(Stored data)
§

/-- A fine code has stood at the end of its range for 1 µs with the adaptation pushing beyond it (R254 rule 2).
[DEDUCED, log entry 48] -/
def doRangeChangeRequest (l : Nat) (vga up : Bool) (t : Nat) (s0 : State) : State :=
  let s := s0.at t
  let r := if vga then s.get (F.lanRxeqVgaRange l) else s.get (F.lanRxeqCtleRange l)
  let top := if vga then 2 else 3
  if s.flag (F.lanModeActive l) then
    let s1 := if vga then s.setAll [(F.lanRxeqVgaGain l, if up then 63 else 0)]
      else s.set (F.lanRxeqCtlePeak l) (if up then 15 else 0)
    if (up && r == top) || (!up && r == 0) then s1
    else
      let s2 := s1.startTrial l (if vga then 1 else 0) r (if up then r + 1 else r - 1)
      if vga && (s2.lane l).trial.any (fun x => x.kind == 1) then s2.set (F.lanRxeqEndStop l) 1 else s2
  else s

def execRangeChangeRequest (l : Fin 2048) (vga up : Bool) (t : Nat) (s : State) : Host.Outcome State Fault Refusal :=
  .next (doRangeChangeRequest l.val vga up t s)

/-- A deferred trial runs again, 8 µs after its end (R266); not while the lane sweeps (R271). -/
def doTrialRetry (l t : Nat) (s0 : State) : State :=
  let s := s0.at t
  match (s.lane l).trial with
  | some x =>
    if !x.running && decide (x.start + usec 8 ≤ s.now) && !s.lan.sweeping.contains l then
      s.setLane l { s.lane l with trial := some { x with start := s.now, running := true } }
    else s
  | none => s

def execTrialRetry (l : Fin 2048) (t : Nat) (s : State) : Host.Outcome State Fault Refusal := .next (doTrialRetry l.val t s)

/-- A trial's outcome is recorded and the range change leaves the lane's hands (R266, R273). -/
def State.settleTrial (s : State) (l outcome : Nat) : State :=
  (s.setLane l { s.lane l with trial := none }).setAll [(F.sxtTrialOutcome l, outcome), (F.lanRxeqEndStop l, 0)]

def State.applyTrial (s : State) (l outcome : Nat) (x : LaneTrial) : State := (s.settleTrial l outcome).pendStep l x.kind x.to_

def State.rejectTrial (s : State) (l outcome : Nat) : State := (s.settleTrial l outcome).bump (F.sxtTrialcntRejects l) 1

/-- A forced change (R267): the step is made at once, in a window or gap that is open, otherwise with suspect marking. -/
def State.forceTrial (s : State) (l : Nat) (x : LaneTrial) : State :=
  let p := s.lanePleat l
  let s1 := ((s.settleTrial l 3).bump (F.lanCalcntForced l) 1).makeStep l ⟨x.kind, x.to_, s.now⟩
  if (SMap.find? s.lan.asked p).any (fun u => decide (s.now < u)) then s1
  else (s1.bump (F.lanCalcntSuspectSteps l) 1).markSuspect p

/-- A trial is put off (R266): it is repeated 8 µs after its end. -/
def State.deferTrial (s : State) (l : Nat) (x : LaneTrial) : State :=
  let s1 := s.setLane l { s.lane l with trial := some { x with start := s.now, deferred := true, running := false } }
  if x.deferred then s1 else s1.bump (F.sxtTrialcntDeferrals l) 1

/-- A trial ends (R265 to R267). -/
def doTrialEnd (l t1 t2 : Nat) (pushing : Bool) (t : Nat) (s0 : State) : State :=
  let s := s0.at t
  match (s.lane l).trial with
  | some x =>
    if !x.running then s
    else
      let s1 := (s.setAll [(F.sxtTrialT1 l, t1), (F.sxtTrialT2 l, t2)]).bump (F.sxtTrialcntTrials l) 1
      let fom := s.get (F.sxtFom l)
      let slope := max t1 t2 - min t1 t2
      let atEnd := pushing && x.kind == 1 && (s.get (F.lanRxeqVgaGain l) == 63 || s.get (F.lanRxeqVgaGain l) == 0)
      if slope ≤ s.get (F.sxtRangectlSlopeMax l) then
        if fom + s.get (F.sxtRangectlGainMin l) ≤ t2 then s1.applyTrial l (if x.deferred then 4 else 1) x else s1.rejectTrial l 2
      else if atEnd then s1.forceTrial l x
      else if x.first + usec (s.get (F.sxtRangectlDeferMax l)) ≤ s.now then
        (if fom < t2 then s1.applyTrial l 4 x else s1.rejectTrial l 5)
      else s1.deferTrial l x
  | none => s

def execTrialEnd (l : Fin 2048) (t1 t2 : Fin 256) (pushing : Bool) (t : Nat) (s : State) : Host.Outcome State Fault Refusal :=
  .next (doTrialEnd l.val t1.val t2.val pushing t s)

/-- A sender's quiet budget (R261): 0.84 ns per µs, capped at 160 ns, in 1/1,000,000 ps. -/
def State.budget (s : State) (p : Nat) : Nat :=
  match SMap.find? s.lan.budgets p with
  | some (b, last) => min 160000000000 (b + (s.now - last) * 840)
  | none => 160000000000

/-- The sender grants its partner's request (R260, R261): the window begins at its next codeword boundary, LEN leaves the budget, and
its arbiter sends nothing meanwhile (R132).
[DEDUCED, log entry 47] -/
def State.openWindow (s : State) (p : Nat) : State :=
  let len := s.get (F.lanQwctlLen (2 * p)) * 1000
  let left := s.budget p - len * 1000000
  (((s.modLan fun u => { u with budgets := SMap.put u.budgets p (left, s.now), windows := SMap.put u.windows p (s.now + len) }).setAll
    [(F.lanQwstatReqIn (2 * p), 0), (F.lanQwstatBudget (2 * p), left / 1000000000)]).bump (F.lanQwsent (2 * p)) 1).emit (.quietWindow p)

def doQuietWindowGrant (p t : Nat) (s0 : State) : State :=
  let s := s0.at t
  if s.mayStep p && s.flag (F.lanQwstatReqIn (2 * p)) && decide (s.get (F.lanQwctlLen (2 * p)) * 1000000000 ≤ s.budget p) then s.openWindow p
  else s

def execQuietWindowGrant (p : Fin 1024) (t : Nat) (s : State) : Host.Outcome State Fault Refusal :=
  .next (doQuietWindowGrant p.val t s)

/-- A natural gap on a CXL pleat (R262). -/
def doNaturalGap (p t : Nat) (s0 : State) : State :=
  let s := s0.at t
  if s.mayStep p && !s.chart.isFnl p then s.makeSteps p else s

def execNaturalGap (p : Fin 1024) (t : Nat) (s : State) : Host.Outcome State Fault Refusal := .next (doNaturalGap p.val t s)

/-- A step has waited GAP_WAIT (R263): it is made with suspect marking. -/
def doSuspectStep (l t : Nat) (s0 : State) : State :=
  let s := s0.at t
  let p := s.lanePleat l
  match (s.lane l).step with
  | some x =>
    if s.mayStep p && decide (x.since + usec (10 * s.get (F.lanQwctlGapWait (2 * p))) ≤ s.now) && !s.lan.sweeping.contains l then
      ((s.makeStep l x).bump (F.lanCalcntSuspectSteps l) 1).markSuspect p
    else s
  | none => s

def execSuspectStep (l : Fin 2048) (t : Nat) (s : State) : Host.Outcome State Fault Refusal := .next (doSuspectStep l.val t s)

/-- The DFE tap fields of a lane (R272). -/
def dfeTaps (l : Nat) : List Fld :=
  [F.lanDfeTap1 l, F.lanDfeTap2 l, F.lanDfeTap3 l, F.lanDfeTap4 l, F.lanDfeTap5 l, F.lanDfeTap6 l, F.lanDfeTap7 l, F.lanDfeTap8 l,
   F.lanDfeTap9 l, F.lanDfeTap10 l, F.lanDfeTap11 l, F.lanDfeTap12 l]

/-- A lane's settings as its preset record holds them (R269): personality, rate, the four transmit taps, CTLE range and peak, VGA range
and gain, CDR phase, the twelve DFE taps. -/
def State.presetNow (s : State) (l : Nat) : List Nat :=
  [s.chart.personality (l / 2), s.get (F.celLinkstatRateNow (s.lanePleat l)), s.get (F.lanTxeqCm2 l), s.get (F.lanTxeqCm1 l),
   s.get (F.lanTxeqC0 l), s.get (F.lanTxeqCp1 l), s.get (F.lanRxeqCtleRange l), s.get (F.lanRxeqCtlePeak l),
   s.get (F.lanRxeqVgaRange l), s.get (F.lanRxeqVgaGain l), s.get (F.lanRxeqCdrPhase l)] ++ (dfeTaps l).map s.get

/-- The distance of two signed codes of a width. -/
def codeDistance (w a b : Nat) : Nat :=
  let x := if a < 2 ^ (w - 1) then (a : Int) else (a : Int) - 2 ^ w
  let y := if b < 2 ^ (w - 1) then (b : Int) else (b : Int) - 2 ^ w
  (x - y).natAbs

/-- A record differs enough to be written again (R268): in personality, rate or a range code, a CDR position of 2 or more, or more than
4 codes in a DFE tap. -/
def presetDiffers (a b : List Nat) : Bool :=
  [0, 1, 6, 8].any (fun i => a.getD i 0 != b.getD i 0)
    || decide (2 ≤ min ((a.getD 10 0 + 64 - b.getD 10 0) % 64) ((b.getD 10 0 + 64 - a.getD 10 0) % 64))
    || decide (4 < codeDistance 7 (a.getD 11 0) (b.getD 11 0))
    || (List.range 11).any fun i => decide (4 < codeDistance 5 (a.getD (12 + i) 0) (b.getD (12 + i) 0))

/-- A lane writes its preset record (R268). -/
def doPresetWrite (l : Nat) (peak gain : Nat) (taps : List Nat) (t : Nat) (s0 : State) : State :=
  let s := (s0.at t).setAll ([(F.lanRxeqCtlePeak l, peak), (F.lanRxeqVgaGain l, gain)] ++ (dfeTaps l).zip taps)
  let r := s.lane l
  let long := fun (x : Option Nat) (d : Nat) => x.any fun u => decide (u + d ≤ s.now)
  let upFor := long (SMap.find? s.lnk.watchAt (s.lanePleat l)) 0
  if s.flag (F.lanModeActive l) && upFor && long r.goodSince (sec 1)
      && (r.wrote.isNone || long r.wrote (sec 10))
      && ((SMap.find? s.nv.presets l).isNone || (SMap.find? s.nv.presets l).any fun x => presetDiffers x (s.presetNow l)) then
    (s.setLane l { r with wrote := some s.now }).modNv fun u => { u with presets := SMap.put u.presets l (s.presetNow l) }
  else s

def execPresetWrite (l : Fin 2048) (a : LaneSettings) (t : Nat) (s : State) : Host.Outcome State Fault Refusal :=
  .next (doPresetWrite l.val a.peak.val a.gain.val (a.taps.map (·.val)) t s)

§

Lines from the beginning of the data above through the line containing "def State.rejectTrial (s" are to be returned exactly, and no others.

/-- A fine code has stood at the end of its range for 1 µs with the adaptation pushing beyond it (R254 rule 2).
[DEDUCED, log entry 48] -/
def doRangeChangeRequest (l : Nat) (vga up : Bool) (t : Nat) (s0 : State) : State :=
  let s := s0.at t
  let r := if vga then s.get (F.lanRxeqVgaRange l) else s.get (F.lanRxeqCtleRange l)
  let top := if vga then 2 else 3
  if s.flag (F.lanModeActive l) then
    let s1 := if vga then s.setAll [(F.lanRxeqVgaGain l, if up then 63 else 0)]
      else s.set (F.lanRxeqCtlePeak l) (if up then 15 else 0)
    if (up && r == top) || (!up && r == 0) then s1
    else
      let s2 := s1.startTrial l (if vga then 1 else 0) r (if up then r + 1 else r - 1)
      if vga && (s2.lane l).trial.any (fun x => x.kind == 1) then s2.set (F.lanRxeqEndStop l) 1 else s2
  else s

def execRangeChangeRequest (l : Fin 2048) (vga up : Bool) (t : Nat) (s : State) : Host.Outcome State Fault Refusal :=
  .next (doRangeChangeRequest l.val vga up t s)

/-- A deferred trial runs again, 8 µs after its end (R266); not while the lane sweeps (R271). -/
def doTrialRetry (l t : Nat) (s0 : State) : State :=
  let s := s0.at t
  match (s.lane l).trial with
  | some x =>
    if !x.running && decide (x.start + usec 8 ≤ s.now) && !s.lan.sweeping.contains l then
      s.setLane l { s.lane l with trial := some { x with start := s.now, running := true } }
    else s
  | none => s

def execTrialRetry (l : Fin 2048) (t : Nat) (s : State) : Host.Outcome State Fault Refusal := .next (doTrialRetry l.val t s)

/-- A trial's outcome is recorded and the range change leaves the lane's hands (R266, R273). -/
def State.settleTrial (s : State) (l outcome : Nat) : State :=
  (s.setLane l { s.lane l with trial := none }).setAll [(F.sxtTrialOutcome l, outcome), (F.lanRxeqEndStop l, 0)]

def State.applyTrial (s : State) (l outcome : Nat) (x : LaneTrial) : State := (s.settleTrial l outcome).pendStep l x.kind x.to_

def State.rejectTrial (s : State) (l outcome : Nat) : State := (s.settleTrial l outcome).bump (F.sxtTrialcntRejects l) 1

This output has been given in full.